In this first installment of a new sci-fi saga, a brilliant inventor/statesman secretly plots against his own totalitarian regime with the assistance of an advanced robot.
In Bruno’s (Isinda: Curse of the Sleeping Dragon, 2013, etc.) vigorous, often violent narrative of interplanetary intrigue, Earth has been reduced to an uninhabitable cinder by mankind’s rapacious mining of the resource Gravitum, which enables deep-space travel. Humanity has therefore spread throughout the solar system, particularly to asteroids and gas-giant moons, using hyperspeed travel provided by a series of conduit-stations called “the Kepler Circuit.” Most of these spaceways and colonies have been taken over by the New Earth Tribune, an authoritarian empire which exerts its will using a religion focused on worshipping the tortured Homeworld.

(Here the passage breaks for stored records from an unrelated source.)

/-! ## Work lists -/

@[simp] theorem State.pushA_params (s : State) (ops : List Instr) : (s.pushA ops).params = s.params := rfl
@[simp] theorem State.pushA_session (s : State) (ops : List Instr) : (s.pushA ops).session = s.session := rfl
@[simp] theorem State.pushA_ctrlState (s : State) (ops : List Instr) : (s.pushA ops).ctrlState = s.ctrlState := rfl
@[simp] theorem State.pushA_curHalf (s : State) (ops : List Instr) : (s.pushA ops).curHalf = s.curHalf := rfl
@[simp] theorem State.pushA_aIter (s : State) (ops : List Instr) : (s.pushA ops).aIter = s.aIter := rfl
@[simp] theorem State.pushA_dma (s : State) (ops : List Instr) : (s.pushA ops).dma = s.dma := rfl
@[simp] theorem State.pushA_sampler (s : State) (ops : List Instr) : (s.pushA ops).sampler = s.sampler := rfl
@[simp] theorem State.pushA_adc (s : State) (ops : List Instr) : (s.pushA ops).adc = s.adc := rfl
@[simp] theorem State.pushA_enc (s : State) (ops : List Instr) : (s.pushA ops).enc = s.enc := rfl
@[simp] theorem State.pushA_tx (s : State) (ops : List Instr) : (s.pushA ops).tx = s.tx := rfl
@[simp] theorem State.pushA_wakeEvt (s : State) (ops : List Instr) : (s.pushA ops).wakeEvt = s.wakeEvt := rfl
@[simp] theorem State.pushA_arena (s : State) (ops : List Instr) : (s.pushA ops).arena = s.arena := rfl
@[simp] theorem State.pushA_port (s : State) (ops : List Instr) : (s.pushA ops).port = s.port := rfl
@[simp] theorem State.pushA_nowUs (s : State) (ops : List Instr) : (s.pushA ops).nowUs = s.nowUs := rfl
@[simp] theorem State.pushA_seqA (s : State) (ops : List Instr) : (s.pushA ops).seqA = ⟨s.seqA.pos, ops ++ s.seqA.todo⟩ := rfl
@[simp] theorem State.pushA_seqB (s : State) (ops : List Instr) : (s.pushA ops).seqB = s.seqB := rfl
@[simp] theorem State.pushA_encoded (s : State) (ops : List Instr) : (s.pushA ops).encoded = s.encoded := rfl
@[simp] theorem State.pushA_env (s : State) (ops : List Instr) : (s.pushA ops).env = s.env := rfl
@[simp] theorem State.pushA_script (s : State) (ops : List Instr) : (s.pushA ops).script = s.script := rfl
@[simp] theorem State.pushA_envCount (s : State) (ops : List Instr) : (s.pushA ops).envCount = s.envCount := rfl

@[simp] theorem State.pushB_params (s : State) (ops : List Instr) : (s.pushB ops).params = s.params := rfl
@[simp] theorem State.pushB_session (s : State) (ops : List Instr) : (s.pushB ops).session = s.session := rfl
@[simp] theorem State.pushB_ctrlState (s : State) (ops : List Instr) : (s.pushB ops).ctrlState = s.ctrlState := rfl
@[simp] theorem State.pushB_curHalf (s : State) (ops : List Instr) : (s.pushB ops).curHalf = s.curHalf := rfl
@[simp] theorem State.pushB_aIter (s : State) (ops : List Instr) : (s.pushB ops).aIter = s.aIter := rfl
@[simp] theorem State.pushB_dma (s : State) (ops : List Instr) : (s.pushB ops).dma = s.dma := rfl
@[simp] theorem State.pushB_sampler (s : State) (ops : List Instr) : (s.pushB ops).sampler = s.sampler := rfl
@[simp] theorem State.pushB_adc (s : State) (ops : List Instr) : (s.pushB ops).adc = s.adc := rfl
@[simp] theorem State.pushB_enc (s : State) (ops : List Instr) : (s.pushB ops).enc = s.enc := rfl
@[simp] theorem State.pushB_tx (s : State) (ops : List Instr) : (s.pushB ops).tx = s.tx := rfl
@[simp] theorem State.pushB_wakeEvt (s : State) (ops : List Instr) : (s.pushB ops).wakeEvt = s.wakeEvt := rfl
@[simp] theorem State.pushB_arena (s : State) (ops : List Instr) : (s.pushB ops).arena = s.arena := rfl
@[simp] theorem State.pushB_port (s : State) (ops : List Instr) : (s.pushB ops).port = s.port := rfl
@[simp] theorem State.pushB_nowUs (s : State) (ops : List Instr) : (s.pushB ops).nowUs = s.nowUs := rfl
@[simp] theorem State.pushB_seqA (s : State) (ops : List Instr) : (s.pushB ops).seqA = s.seqA := rfl
@[simp] theorem State.pushB_seqB (s : State) (ops : List Instr) : (s.pushB ops).seqB = ⟨s.seqB.pos, ops ++ s.seqB.todo⟩ := rfl
@[simp] theorem State.pushB_encoded (s : State) (ops : List Instr) : (s.pushB ops).encoded = s.encoded := rfl
@[simp] theorem State.pushB_env (s : State) (ops : List Instr) : (s.pushB ops).env = s.env := rfl
@[simp] theorem State.pushB_script (s : State) (ops : List Instr) : (s.pushB ops).script = s.script := rfl
@[simp] theorem State.pushB_envCount (s : State) (ops : List Instr) : (s.pushB ops).envCount = s.envCount := rfl

@[simp] theorem State.push_a (s : State) (ops : List Instr) : s.push .a ops = s.pushA ops := rfl

@[simp] theorem State.push_b (s : State) (ops : List Instr) : s.push .b ops = s.pushB ops := rfl

/-! ## Registers -/

@[simp] theorem State.setChan_params (s : State) (c : Chan) (v : DmaChan) : (s.setChan c v).params = s.params := rfl
@[simp] theorem State.setChan_session (s : State) (c : Chan) (v : DmaChan) : (s.setChan c v).session = s.session := rfl
@[simp] theorem State.setChan_ctrlState (s : State) (c : Chan) (v : DmaChan) : (s.setChan c v).ctrlState = s.ctrlState := rfl
@[simp] theorem State.setChan_curHalf (s : State) (c : Chan) (v : DmaChan) : (s.setChan c v).curHalf = s.curHalf := rfl
@[simp] theorem State.setChan_aIter (s : State) (c : Chan) (v : DmaChan) : (s.setChan c v).aIter = s.aIter := rfl
@[simp] theorem State.setChan_dma (s : State) (c : Chan) (v : DmaChan) : (s.setChan c v).dma = s.dma.set c v := rfl
@[simp] theorem State.setChan_sampler (s : State) (c : Chan) (v : DmaChan) : (s.setChan c v).sampler = s.sampler := rfl
@[simp] theorem State.setChan_adc (s : State) (c : Chan) (v : DmaChan) : (s.setChan c v).adc = s.adc := rfl
@[simp] theorem State.setChan_enc (s : State) (c : Chan) (v : DmaChan) : (s.setChan c v).enc = s.enc := rfl
@[simp] theorem State.setChan_tx (s : State) (c : Chan) (v : DmaChan) : (s.setChan c v).tx = s.tx := rfl
@[simp] theorem State.setChan_wakeEvt (s : State) (c : Chan) (v : DmaChan) : (s.setChan c v).wakeEvt = s.wakeEvt := rfl
@[simp] theorem State.setChan_arena (s : State) (c : Chan) (v : DmaChan) : (s.setChan c v).arena = s.arena := rfl
@[simp] theorem State.setChan_port (s : State) (c : Chan) (v : DmaChan) : (s.setChan c v).port = s.port := rfl
@[simp] theorem State.setChan_nowUs (s : State) (c : Chan) (v : DmaChan) : (s.setChan c v).nowUs = s.nowUs := rfl
@[simp] theorem State.setChan_seqA (s : State) (c : Chan) (v : DmaChan) : (s.setChan c v).seqA = s.seqA := rfl
@[simp] theorem State.setChan_seqB (s : State) (c : Chan) (v : DmaChan) : (s.setChan c v).seqB = s.seqB := rfl
@[simp] theorem State.setChan_encoded (s : State) (c : Chan) (v : DmaChan) : (s.setChan c v).encoded = s.encoded := rfl
@[simp] theorem State.setChan_env (s : State) (c : Chan) (v : DmaChan) : (s.setChan c v).env = s.env := rfl
@[simp] theorem State.setChan_script (s : State) (c : Chan) (v : DmaChan) : (s.setChan c v).script = s.script := rfl
@[simp] theorem State.setChan_envCount (s : State) (c : Chan) (v : DmaChan) : (s.setChan c v).envCount = s.envCount := rfl

@[simp] theorem setRsp_params (s : State) (r : List Byte) : (setRsp s r).params = s.params := rfl
@[simp] theorem setRsp_session_sampleRate (s : State) (r : List Byte) : (setRsp s r).session.sampleRate = s.session.sampleRate := rfl
@[simp] theorem setRsp_session_numSamples (s : State) (r : List Byte) : (setRsp s r).session.numSamples = s.session.numSamples := rfl
@[simp] theorem setRsp_session_analogMask (s : State) (r : List Byte) : (setRsp s r).session.analogMask = s.session.analogMask := rfl
@[simp] theorem setRsp_session_digitalMask (s : State) (r : List Byte) : (setRsp s r).session.digitalMask = s.session.digitalMask := rfl
@[simp] theorem setRsp_session_analogCount (s : State) (r : List Byte) : (setRsp s r).session.analogCount = s.session.analogCount := rfl
@[simp] theorem setRsp_session_digitalCount (s : State) (r : List Byte) : (setRsp s r).session.digitalCount = s.session.digitalCount := rfl
@[simp] theorem setRsp_session_dnps (s : State) (r : List Byte) : (setRsp s r).session.dnps = s.session.dnps := rfl
@[simp] theorem setRsp_session_txBytesPerSample (s : State) (r : List Byte) : (setRsp s r).session.txBytesPerSample = s.session.txBytesPerSample := rfl
@[simp] theorem setRsp_session_digHalf0Off (s : State) (r : List Byte) : (setRsp s r).session.digHalf0Off = s.session.digHalf0Off := rfl
@[simp] theorem setRsp_session_digHalf1Off (s : State) (r : List Byte) : (setRsp s r).session.digHalf1Off = s.session.digHalf1Off := rfl
@[simp] theorem setRsp_session_anaHalf0Off (s : State) (r : List Byte) : (setRsp s r).session.anaHalf0Off = s.session.anaHalf0Off := rfl
@[simp] theorem setRsp_session_anaHalf1Off (s : State) (r : List Byte) : (setRsp s r).session.anaHalf1Off = s.session.anaHalf1Off := rfl
@[simp] theorem setRsp_session_digHalfSize (s : State) (r : List Byte) : (setRsp s r).session.digHalfSize = s.session.digHalfSize := rfl
@[simp] theorem setRsp_session_anaHalfSize (s : State) (r : List Byte) : (setRsp s r).session.anaHalfSize = s.session.anaHalfSize := rfl
@[simp] theorem setRsp_session_samplesPerHalf (s : State) (r : List Byte) : (setRsp s r).session.samplesPerHalf = s.session.samplesPerHalf := rfl
@[simp] theorem setRsp_session_maskOverrunAsBenign (s : State) (r : List Byte) : (setRsp s r).session.maskOverrunAsBenign = s.session.maskOverrunAsBenign := rfl
@[simp] theorem setRsp_session_variant (s : State) (r : List Byte) : (setRsp s r).session.variant = s.session.variant := rfl
@[simp] theorem setRsp_session_started (s : State) (r : List Byte) : (setRsp s r).session.started = s.session.started := rfl
@[simp] theorem setRsp_session_sending (s : State) (r : List Byte) : (setRsp s r).session.sending = s.session.sending := rfl
@[simp] theorem setRsp_session_continuous (s : State) (r : List Byte) : (setRsp s r).session.continuous = s.session.continuous := rfl
@[simp] theorem setRsp_session_aborted (s : State) (r : List Byte) : (setRsp s r).session.aborted = s.session.aborted := rfl
@[simp] theorem setRsp_session_samplesSentCount (s : State) (r : List Byte) : (setRsp s r).session.samplesSentCount = s.session.samplesSentCount := rfl
@[simp] theorem setRsp_session_bytesSentCount (s : State) (r : List Byte) : (setRsp s r).session.bytesSentCount = s.session.bytesSentCount := rfl
@[simp] theorem setRsp_session_cmdBuf (s : State) (r : List Byte) : (setRsp s r).session.cmdBuf = s.session.cmdBuf := rfl
@[simp] theorem setRsp_session_rsp (s : State) (r : List Byte) : (setRsp s r).session.rsp = r := rfl
@[simp] theorem setRsp_session_armReqSeq (s : State) (r : List Byte) : (setRsp s r).session.armReqSeq = s.session.armReqSeq := rfl
@[simp] theorem setRsp_session_armAckSeq (s : State) (r : List Byte) : (setRsp s r).session.armAckSeq = s.session.armAckSeq := rfl
@[simp] theorem setRsp_ctrlState (s : State) (r : List Byte) : (setRsp s r).ctrlState = s.ctrlState := rfl
@[simp] theorem setRsp_curHalf (s : State) (r : List Byte) : (setRsp s r).curHalf = s.curHalf := rfl
@[simp] theorem setRsp_aIter (s : State) (r : List Byte) : (setRsp s r).aIter = s.aIter := rfl
@[simp] theorem setRsp_dma (s : State) (r : List Byte) : (setRsp s r).dma = s.dma := rfl
@[simp] theorem setRsp_sampler (s : State) (r : List Byte) : (setRsp s r).sampler = s.sampler := rfl
@[simp] theorem setRsp_adc (s : State) (r : List Byte) : (setRsp s r).adc = s.adc := rfl
@[simp] theorem setRsp_enc (s : State) (r : List Byte) : (setRsp s r).enc = s.enc := rfl
@[simp] theorem setRsp_tx (s : State) (r : List Byte) : (setRsp s r).tx = s.tx := rfl
@[simp] theorem setRsp_wakeEvt (s : State) (r : List Byte) : (setRsp s r).wakeEvt = s.wakeEvt := rfl
@[simp] theorem setRsp_arena (s : State) (r : List Byte) : (setRsp s r).arena = s.arena := rfl
@[simp] theorem setRsp_port (s : State) (r : List Byte) : (setRsp s r).port = s.port := rfl
@[simp] theorem setRsp_nowUs (s : State) (r : List Byte) : (setRsp s r).nowUs = s.nowUs := rfl
@[simp] theorem setRsp_seqA (s : State) (r : List Byte) : (setRsp s r).seqA = s.seqA := rfl
@[simp] theorem setRsp_seqB (s : State) (r : List Byte) : (setRsp s r).seqB = s.seqB := rfl
@[simp] theorem setRsp_encoded (s : State) (r : List Byte) : (setRsp s r).encoded = s.encoded := rfl
@[simp] theorem setRsp_env (s : State) (r : List Byte) : (setRsp s r).env = s.env := rfl
@[simp] theorem setRsp_script (s : State) (r : List Byte) : (setRsp s r).script = s.script := rfl
@[simp] theorem setRsp_envCount (s : State) (r : List Byte) : (setRsp s r).envCount = s.envCount := rfl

Cassius Vale is a war hero and scientist who’s prominent due to his authorship of the Tribune’s security precautions, but he’s never forgiven the Tribune for its offenses against him, particularly the loss of his son. Secretly and illegally, he’s constructed an advanced artificial intelligence robot called ADIM (Automated Dynamic Intelligence Mech), an appearance-shifting droid of frightening destructive prowess and ruthless logic who also serves as Vale’s surrogate offspring. The engaging narrative follows not only Cassius and ADIM, but also Sage Volus, a bionic beauty and zealous Tribune agent who’s also, as it happens, a valued piece in Cassius’ anti-Tribune conspiracy. ADIM seems to be a bit of a riff on the killer cyborgs of the Terminator films (though without the time-travel gimmick), and the story walks a line between vintage pulp and more hard-edged, combat-oriented sci-fi. But as a series launch pad, its plotline is lean and satisfying. That said, there do seem to be some gaps in the future-history mythology that are more frustrating than thought-provoking, especially regarding the 500-year-old Kepler Circuit, its origin and function. One assumes that Bruno will provide these details in forthcoming installments. As it is, this kickoff ends with lots of dangling subplots—not to mention a few equally errant limbs.
A hard-charging opener to a promising, if bloody, space-opera series.